About this exercise. Your job is to set down the stretch of entries that opens with the line containing "glbAlpha := 0xFF" and closes with the line containing "c.selId.mapIdx fun l". Keep both end lines, copy each exactly, and add nothing.

Dataset entries.

= Beginning of Section =

-- ==== Sys2Proof/Machine/State.lean ====
section
/-! DEFINITION. The state of the block as plain data: every register of 10_state.md, the wait state of R62, and four fields
of the model's own (`profile`, `hostOps`, `schedule`, `readData`; log entries 1, 2, 3 and 5). Every register has one home;
the registers that only show others (`STATUS`, `ID`, `HWCFG`, `CMD`) are views, in Machine/Registers.lean. -/

namespace Sys2Proof.Machine

/-- The outcome flags of the scaling unit, register `FLAGS` (10 R23). -/
structure Flags where
  gt2 : Bool
  gt4 : Bool
  avg2 : Bool
  avg4 : Bool
  cal : Bool
deriving DecidableEq, Repr, Inhabited

/-- The registers of one video port (10 R35 to R40). -/
structure Port where
  /-- `VP_CTRL.STBY` -/
  stby : Bool
  /-- `VP_CTRL.RUN` -/
  run : Bool
  /-- `VP_CTRL.DSPHOLD` -/
  dspHold : Bool
  /-- `VP_CTRL.LSEL_CHG` -/
  lselChg : Bool
  /-- `VP_CTRL.RANGE_CHG` -/
  rangeChg : Bool
  /-- `VP_TIMING.HTOTAL` -/
  htotal : BitVec 16
  /-- `VP_TIMING.VTOTAL` -/
  vtotal : BitVec 16
  /-- `VP_PCLK`, kHz -/
  pclk : Word
  /-- `VP_VCNT`, the current scanline count -/
  vcnt : BitVec 16
  /-- `VP_WINMASK`, bit `w` for window `w` -/
  winMask : BitVec 8
  /-- `VP_LAYERS.NRLAYERS` -/
  nrLayers : BitVec 4
  /-- `VP_LAYERS.WCNT` -/
  wcnt : BitVec 4
  /-- `VP_LAYERS.START` -/
  start : BitVec 4
deriving DecidableEq, Repr, Inhabited

/-- One set of four blend-control words (43 R241), each in the layout of 10 R55. -/
structure BlendWords where
  srcColor : Word
  dstColor : Word
  srcAlpha : Word
  dstAlpha : Word
deriving DecidableEq, Repr, Inhabited

/-- The `AlphaConfig` record, in the order of 43 R240. -/
structure AlphaConfig where
  srcPremulti : Bool
  dstPremulti : Bool
  srcPixEn : Bool
  dstPixEn : Bool
  srcGlb : BitVec 8
  dstGlb : BitVec 8
deriving DecidableEq, Repr, Inhabited

/-- The sub window of a cluster, register `WIN_SUB` (10 R45). -/
structure SubWindow where
  en : Bool
  below : Bool
  pixAlpha : Bool
  premulti : Bool
  glbAlpha : BitVec 8
deriving DecidableEq, Repr, Inhabited

/-- One copy of a window's scaling registers (10 R46, R47): staged or active. -/
structure ScalerRegs where
  ctrl : Word
  yrgbX : Word
  yrgbY : Word
  cbcrX : Word
  cbcrY : Word
deriving DecidableEq, Repr, Inhabited

/-- The registers of one window (10 R43 to R48) and, for a cluster, of its inner stage (R54). -/
structure Window where
  /-- `WIN_CTRL.EN` -/
  en : Bool
  /-- `WIN_CTRL.VPMASK` -/
  vpMask : BitVec 4
  /-- `WIN_CTRL.ZPOS` -/
  zpos : BitVec 8
  /-- `WIN_ALPHA.GLB_ALPHA` -/
  glbAlpha : BitVec 8
  /-- `WIN_ALPHA.PIX_ALPHA` -/
  pixAlpha : Bool
  /-- `WIN_ALPHA.PREMULTI` -/
  premulti : Bool
  /-- `WIN_SUB` -/
  sub : SubWindow
  /-- `WIN_SCL_*`, staged -/
  scl : ScalerRegs
  /-- `WIN_SCL_*_ACT` -/
  sclAct : ScalerRegs
  /-- `CLU_*`, staged -/
  clu : BlendWords
  /-- `CLU_*_ACT` -/
  cluAct : BlendWords
deriving DecidableEq, Repr, Inhabited

/-- One mixer slot: its field of `MIX_OWNER` (10 R34) and its words, staged and active (R52, R53). -/
structure MixSlot where
  /-- `MIX_OWNER[4*m+3]` -/
  valid : Bool
  /-- `MIX_OWNER[4*m+1 : 4*m]` -/
  owner : BitVec 2
  /-- `MIX_*[m]`, staged -/
  words : BlendWords
  /-- `MIX_*_ACT[m]` -/
  act : BlendWords
deriving DecidableEq, Repr, Inhabited

/-- The kinds of a wait (10 R62). -/
inductive WaitKind where
  /-- waiting for a pending bit to clear -/
  | done
  /-- waiting for the active port-mux to equal the staged one -/
  | pmux
  /-- waiting for dsp-hold-valid -/
  | dspHold
deriving DecidableEq, Repr, Inhabited

/-- The rest of the command that entered a wait (10 R62 `resume`): which command it is, and its fields. -/
inductive Resume where
  /-- PENDBITS rd, p: the fresh read after the wait (44 R290) -/
  | pendbits (rd : RegNum) (p : Nat)
  /-- PMUXWAIT (42 R220) -/
  | pmuxwait
  /-- FSWAIT p or FSWAIT.C p (44 R305) -/
  | fswait (c : Bool) (p : Nat)
  /-- STANDBY p (44 R310) -/
  | standby (p : Nat)
deriving DecidableEq, Repr, Inhabited

/-- The wait state (10 R62); `port` is 0 for kind `pmux`. -/
inductive WaitState where
  | idle
  | waiting (kind : WaitKind) (port : Nat) (rest : Resume)
deriving DecidableEq, Repr, Inhabited

/-- One access of the host (60 R356). A bus write of a word to `CMD` is the step `Command` (10 R26). -/
inductive HostOp where
  | busRead (addr : Offset)
  | busWrite (addr : Offset) (v : Word)
deriving DecidableEq, Repr, Inhabited

/-- Who may take the next step (60 R350, R356), and reset, which comes from outside (70 R380). -/
inductive Agent where
  | host
  | lineTick (p : Nat)
  | dspHold (p : Nat)
  | timeout
  | resume
  | reset
deriving DecidableEq, Repr, Inhabited

/-- The state of the block. The banks have the largest size a profile allows; a port, window or slot index at or above the
profile's count does not exist in the hardware (log entry 7). -/
structure State where
  /-- the parameters (00 R8), constant (log entry 1) -/
  profile : Profile
  /-- operand registers `x0` to `x15` (10 R20) -/
  x : Vector Word 16
  /-- `SEQ` (10 R22) -/
  seq : Word
  /-- `FLAGS` (10 R23) -/
  flags : Flags
  /-- `FAULT` (10 R28) -/
  fault : BitVec 6
  /-- `FAULTINFO` (10 R29) -/
  faultInfo : Word
  /-- `LOG` (10 R30) -/
  log : BitVec 3
  /-- `CFG_DONE.PEND` (10 R31) -/
  pend : BitVec 4
  /-- `CFG_DONE.GLBEN` (10 R31) -/
  glbEn : Bool
  /-- `LAYER_SEL`, the code of layer `L` at index `L` (10 R32) -/
  layerSel : Vector (BitVec 4) 8
  /-- `LAYER_SEL_ACT` (10 R32) -/
  layerSelAct : Vector (BitVec 4) 8
  /-- `PORT_MUX`, the code of port `p` at index `p` (10 R33) -/
  portMux : Vector (BitVec 4) 4
  /-- `PORT_MUX_ACT` (10 R33) -/
  portMuxAct : Vector (BitVec 4) 4
  /-- `ACFG` (10 R50) -/
  acfg : AlphaConfig
  /-- `BW_*` (10 R51) -/
  bw : BlendWords
  /-- the ports (10 R35 to R40) -/
  ports : Vector Port 4
  /-- the windows (10 R43 to R48, R54) -/
  wins : Vector Window 8
  /-- the mixer slots (10 R34, R52, R53) -/
  slots : Vector MixSlot 8
  /-- the wait state (10 R62) -/
  wait : WaitState
  /-- the host's accesses not yet taken, in program order (20 R94, log entry 2) -/
  hostOps : List HostOp
  /-- whose turn it is, in order (60 R354, log entry 3) -/
  schedule : List Agent
  /-- the value the last bus read returned to the host (20 R84, log entry 5) -/
  readData : Option Word
deriving DecidableEq, Repr

/-- Reasons for which the machine stops with a fault: there are none. "A fault never stops the block" (60 R341); every
fault of the spec is a bit of `FAULT` in a next state. Safe: nothing is stopped that the hardware would run. -/
inductive Fault where
deriving DecidableEq, Repr

/-- Reasons for which the model refuses. -/
inductive Refusal where
  /-- Raised by an arm of `exec` whose instruction has no meaning yet (none is left). Safe: nothing is claimed of it. -/
  | notModelled (mnemonic : String)
  /-- Raised by `step` when the profile breaks 00 R9: "A profile that breaks one is outside this spec and the model refuses
  it". Safe: no such hardware is described. -/
  | badProfile
deriving DecidableEq, Repr

/-- What a command, a bus access or an event answers. -/
abbrev Result := Host.Outcome State Fault Refusal

def BlendWords.zero : BlendWords := ⟨0, 0, 0, 0⟩

def ScalerRegs.zero : ScalerRegs := ⟨0, 0, 0, 0, 0⟩

/-- A port after reset: in standby and stopped (10 R64). -/
def Port.reset : Port where
  stby := true
  run := false
  dspHold := false
  lselChg := false
  rangeChg := false
  htotal := 0
  vtotal := 0
  pclk := 0
  vcnt := 0
  winMask := 0
  nrLayers := 0
  wcnt := 0
  start := 0

/-- A window after reset: disabled, opaque, nothing staged (10 R64). -/
def Window.reset : Window where
  en := false
  vpMask := 0
  zpos := 0
  glbAlpha := 0xFF
  pixAlpha := false
  premulti := false
  sub := ⟨false, false, false, false, 0xFF⟩
  scl := .zero
  sclAct := .zero
  clu := .zero
  cluAct := .zero

/-- A mixer slot after reset: owned by nobody, all words 0 (10 R64). -/
def MixSlot.reset : MixSlot := ⟨false, 0, .zero, .zero⟩

/-- Layer `L` holds `SELID[L]`; the fields at and above `NLAYER` read 0 (10 R32). -/
def resetLayerSel (c : Profile) : Vector (BitVec 4) 8 :=
  c.selId.mapIdx fun l code => if l < c.nlayer then code else 0

/-- Every port holds 8; the fields at and above `NPORT` read 0 (10 R33). -/
def resetPortMux (c : Profile) : Vector (BitVec 4) 4 :=
  #v[0, 1, 2, 3].map fun p => if p < c.nport then 8#4 else 0

/-- The block after reset with the parameters `c` (10 R64); the host has issued nothing. -/
def State.resetOf (c : Profile) : State where
  profile := c
  x := Vector.replicate 16 0
  seq := 0
  flags := ⟨false, false, false, false, false⟩
  fault := 0
  faultInfo := 0
  log := 0
  pend := 0
  glbEn := false
  layerSel := resetLayerSel c
  layerSelAct := resetLayerSel c
  portMux := resetPortMux c
  portMuxAct := resetPortMux c
  acfg := ⟨false, false, false, false, 0xFF, 0xFF⟩
  bw := .zero
  ports := Vector.replicate 4 Port.reset
  wins := Vector.replicate 8 Window.reset
  slots := Vector.replicate 8 MixSlot.reset
  wait := .idle
  hostOps := []
  schedule := []
  readData := none

/-- The machine right after reset, with the default profile of 00 R8. -/
def State.reset : State := State.resetOf Profile.standard

end Sys2Proof.Machine
end

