-- ==== Sys2Proof/Machine/Dispatch.lean ====
section
/-! DEFINITION. One arm per command: the meaning of the command in Machine/<Family>.lean. -/

namespace Sys2Proof.Machine

/-- The effect of a command after its word was accepted, so that `SEQ` has gone up already (30 R110). -/
def exec (i : Instr) (s : State) : Host.Outcome State Fault Refusal :=
  match i with
  | .nop => Sys2Proof.Machine.execNop s
  | .li rd imm => Sys2Proof.Machine.execLi rd imm s
  | .lih rd imm => Sys2Proof.Machine.execLih rd imm s
  | .ldr rd off => Sys2Proof.Machine.execLdr rd off s
  | .str rs off => Sys2Proof.Machine.execStr rs off s
  | .sclmode rd rs1 rs2 => Sys2Proof.Machine.execSclmode rd rs1 rs2 s
  | .prescl rd rs1 rs2 avg => Sys2Proof.Machine.execPrescl rd rs1 rs2 avg s
  | .sclfac rd rs1 rs2 mode bil => Sys2Proof.Machine.execSclfac rd rs1 rs2 mode bil s
  | .sclauto rd rs1 rs2 bil => Sys2Proof.Machine.execSclauto rd rs1 rs2 bil s
  | .chrdim rd rs1 sub => Sys2Proof.Machine.execChrdim rd rs1 sub s
  | .windis w => Sys2Proof.Machine.execWindis w s
  | .assign p => Sys2Proof.Machine.execAssign p s
  | .pmuxwait => Sys2Proof.Machine.execPmuxwait s
  | .derive => Sys2Proof.Machine.execDerive s
  | .blend p => Sys2Proof.Machine.execBlend p s
  | .clublend w => Sys2Proof.Machine.execClublend w s
  | .pendbits rd p => Sys2Proof.Machine.execPendbits rd p s
  | .cfgdone rs p => Sys2Proof.Machine.execCfgdone rs p s
  | .fswait c p => Sys2Proof.Machine.execFswait c p s
  | .standby p => Sys2Proof.Machine.execStandby p s
  | .enable p => Sys2Proof.Machine.execEnable p s

end Sys2Proof.Machine
end

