-- ==== Sys2Proof/Laws/Decode.lean ====
section
/-! SUPPORT. The opcodes of 30_encoding.md R117 as the decoder reads them. -/

namespace Sys2Proof

@[simp] theorem getLsbD_fieldOf (bits : Word) (lo len j : Nat) :
    (fieldOf bits lo len).getLsbD j = (decide (j < len) && bits.getLsbD (lo + j)) := by
  simp [fieldOf]

/-- Every row is found by its opcode. -/
theorem Op.ofCode_code (op : Op) : Op.ofCode op.code = some op := by
  cases op <;> decide

/-- The row an opcode finds has that opcode. -/
theorem Op.code_of_ofCode {code : BitVec 6} {op : Op} (h : Op.ofCode code = some op) : op.code = code := by
  have := List.find?_some h
  simpa using this

/-- The mask of every row covers the opcode, and its match word holds the opcode there. -/
theorem Op.mask_covers_code (op : Op) :
    fieldOf op.maskWord 26 6 = 0x3F ∧ fieldOf op.matchWord 26 6 = op.code := by
  cases op <;> decide

/-- No opcode stands twice. -/
theorem Op.code_injective : ∀ op op' : Op, op.code = op'.code → op = op' := by
  intro op op' h
  have := Op.ofCode_code op
  rw [h, Op.ofCode_code op'] at this
  exact (Option.some.inj this).symm

end Sys2Proof
end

= End of Section =

Answer area.
  glbAlpha := 0xFF
  pixAlpha := false
  premulti := false
  sub := ⟨false, false, false, false, 0xFF⟩
  scl := .zero
  sclAct := .zero
  clu := .zero
  cluAct := .zero

/-- A mixer slot after reset: owned by nobody, all words 0 (10 R64). -/
def MixSlot.reset : MixSlot := ⟨false, 0, .zero, .zero⟩

/-- Layer `L` holds `SELID[L]`; the fields at and above `NLAYER` read 0 (10 R32). -/
def resetLayerSel (c : Profile) : Vector (BitVec 4) 8 :=
  c.selId.mapIdx fun l code => if l < c.nlayer then code else 0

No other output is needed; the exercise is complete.